Cameron to make case for Syria airstrikes vote ‘in coming days’
Speaking in the House of Commons, the prime minister said the attacks in Paris on Friday justify a “full spectrum approach,” including military power, counter-terrorism action and countering the narrative of extremism.
Labour leader Jeremy Corbyn has indicated he will only back military action if it is legally backed by the UN.
He told Cameron a few bombs and missiles will not transform the situation in Syria and urged him to provide answers to questions raised in a recent Foreign Affairs Committee report, which stated the UK should not extend airstrikes into Syria unless there is a “coherent international strategy that has a realistic chance of defeating ISIL and of ending the civil war in Syria.”
Cameron told the House of Commons the Paris attacks had strengthened the case for tackling IS on its own ground.
“It is in Syria, in Raqqa, that ISIL has its headquarters and it is from Raqqa that some of the main threat against this country are planned and orchestrated. Raqqa, if you like, is the head of the snake,” the PM said.
PM to set out a 'comprehensive strategy' for taking on ISIL inc taking action in Syria -sounds like efforts to win a vote back on the burner— Laura Kuenssberg (@bbclaurak) November 17, 2015
“Over Syria we are supporting our allies the US, France, Jordan and the Gulf countries with intelligence, with surveillance and with refueling. But I believe, as I have said many times before, we should be doing more. We face a direct and growing threat to our country and we need to deal with it, not just in Iraq, but in Syria too.”
“The case for doing so has only grown stronger after the Paris attacks. We cannot expect, we should not expect, others to carry the burdens and risks of protecting our country,” he added.

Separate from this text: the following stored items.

theorem Blk.keepsLate_drainCompletions (b : Blk) : b.keepsLate b.drainCompletions := by
  unfold Blk.drainCompletions
  refine Blk.keepsLate.trans (b := { b with fab := { b.fab with completions := [] } }) (.of_sched rfl rfl)
    (Blk.keepsLate_each (fun (b : Blk) (x : Completion) => _) (fun b x => ?_) b.fab.completions _)
  have wrote := (b.besideBulk_bulkWrite (complEng x.cq)
    (b.get (XQP.CQ_BASE_LO x.cq) + 2 ^ 32 * b.get (XQP.CQ_BASE_HI x.cq) + 16 * b.get (XQP.CQ_TAIL x.cq)) x.bytes).late
  dsimp only
  split
  · exact .of_sched rfl rfl
  split
  · exact Blk.keepsLate.trans (.of_sched rfl rfl) (Blk.keepsLate_cqOverflow _ x.cq)
  split
  · exact wrote.trans (.of_sched rfl rfl)
  · have tail : SCHED.IRQ_RAW_TIMEOUT.key ≠ (XQP.CQ_TAIL x.cq).key := by
      show 0x58018 ≠ 0x45210 + 0x20 * x.cq
      omega
    exact (wrote.trans (Blk.keepsLate_set _ (f := XQP.CQ_TAIL x.cq) _ tail)).trans (Blk.keepsLate_set _ (f := XQP.IRQ_RAW_CQ0_3) _ (by decide))

theorem Blk.keepsLate_qpForced {b : Blk} {q : Nat} (ready : b.qstate q = qsReady) : b.keepsLate (b.qpRequest q (.erg 0) qsError) := by
  have forced : b.qpRequest q (.erg 0) qsError = (b.qpErrorNotify q 1 0 none (b.get (XQP.QCTX1_SQ_PSN q))).drainCompletions := by
    unfold Blk.qpRequest
    rw [ready]
    rfl
  rw [forced]
  exact (b.keepsLate_qpErrorNotify q 1 0 none _).trans (Blk.keepsLate_drainCompletions _)

/-! ### Job timeouts -/

/-- A queue pair put into ERROR by Erg, when it is READY. -/
def Blk.forceQp (b : Blk) (q : Nat) : Blk := if b.qstate q == qsReady then b.qpRequest q (.erg 0) qsError else b

theorem Blk.keepsLate_forceQp (b : Blk) (q : Nat) : b.keepsLate (b.forceQp q) := by
  unfold Blk.forceQp
  split
  next ready => exact Blk.keepsLate_qpForced (beq_iff_eq.mp ready)
  · exact b.keepsLate_refl

theorem Blk.jobTimeoutsDue_off {b : Blk} (h : b.powered Page.SCHED = false) : b.jobTimeoutsDue = b := if_pos (by rw [h]; rfl)

theorem Blk.jobTimeoutsDue_on {b : Blk} (h : b.powered Page.SCHED = true) :
    b.jobTimeoutsDue = b.jobTimeouts.each ((b.sched.insts.filter b.jobExpired).flatMap (fun i => i.qps)) Blk.forceQp :=
  if_neg (by rw [h]; decide)

theorem Blk.jobTimeoutsDue_shows {b : Blk} (on : b.powered Page.SCHED = true) :
    let t := b.jobTimeoutsDue
    (∀ (k : Nat) (i : Inst), b.sched.insts[k]? = some i → b.jobExpired i = true →
      t.sched.insts[k]? = some (timedOutInst i) ∧ t.flag SCHED.IRQ_RAW_TIMEOUT = true) ∧
    t.sched.insts.length = b.sched.insts.length ∧
    ((∀ i ∈ b.sched.insts, b.jobExpired i = true → i.qps = []) → b.besideJobs t) := by
  intro t
  have stepped := b.jobTimeouts_stepped
  have effect : t = _ := Blk.jobTimeoutsDue_on on
  obtain ⟨x, hx⟩ : ∃ x, b.jobTimeouts = x := ⟨_, rfl⟩
  rw [hx] at stepped effect
  obtain ⟨word, length, -, late⟩ := Blk.keepsLate_each Blk.forceQp Blk.keepsLate_forceQp ((b.sched.insts.filter b.jobExpired).flatMap (fun i => i.qps)) x
  rw [← effect] at word length late
  refine ⟨fun k i here expired => ?_, length.trans stepped.2.1, fun none_ => ?_⟩
  · obtain ⟨now, flag⟩ := stepped.all here expired
    exact ⟨late k _ now rfl, (congrArg (fun v => v != 0) (Blk.get_of_word_eq word)).trans flag⟩
  · have empty : (b.sched.insts.filter b.jobExpired).flatMap (fun i => i.qps) = [] :=
      List.flatMap_eq_nil_iff.mpr fun i mem => none_ i (List.mem_filter.mp mem).1 (List.mem_filter.mp mem).2
    rw [empty] at effect
    exact effect ▸ stepped.1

Cameron said he would put his personal authority behind the government’s response to the recent Foreign Affairs Committee report. The PM’s response will set out his strategy and lay out arguments for taking action in Syria.
David Cameron says he will respond personally to the Foreign Affairs Committee on Syria to build the case for military intervention in Syria— Steven Swinford (@Steven_Swinford) November 17, 2015
“That is what I am going to be putting in place over the coming days and I hope colleagues from across the House will engage with that and make clear their views, so we can have a strong vote in this House of Commons and do the right thing for our country,” he said.
The PM refused to accept Corbyn’s comment that IS grew out of the invasion of Iraq by coalition forces in 2003.
Cameron told the Labour leader not to seek “excuses” for IS, arguing it is one variant of an Islamic extremism that has been in the world for more than 20 years. He added that the 9/11 attacks on New York happened before the Iraq war.
In his response to Cameron’s statement, Corbyn pressed the PM to ask what is being done to stop the supply of weapons to Islamic State and repressive regimes in the region. He also asked what is being done to cut funding for ISIS and to stop them from selling oil.
The PM said ISIS gains much of its money from selling oil to the Syrian regime, adding this is another reason for Britain to intervene.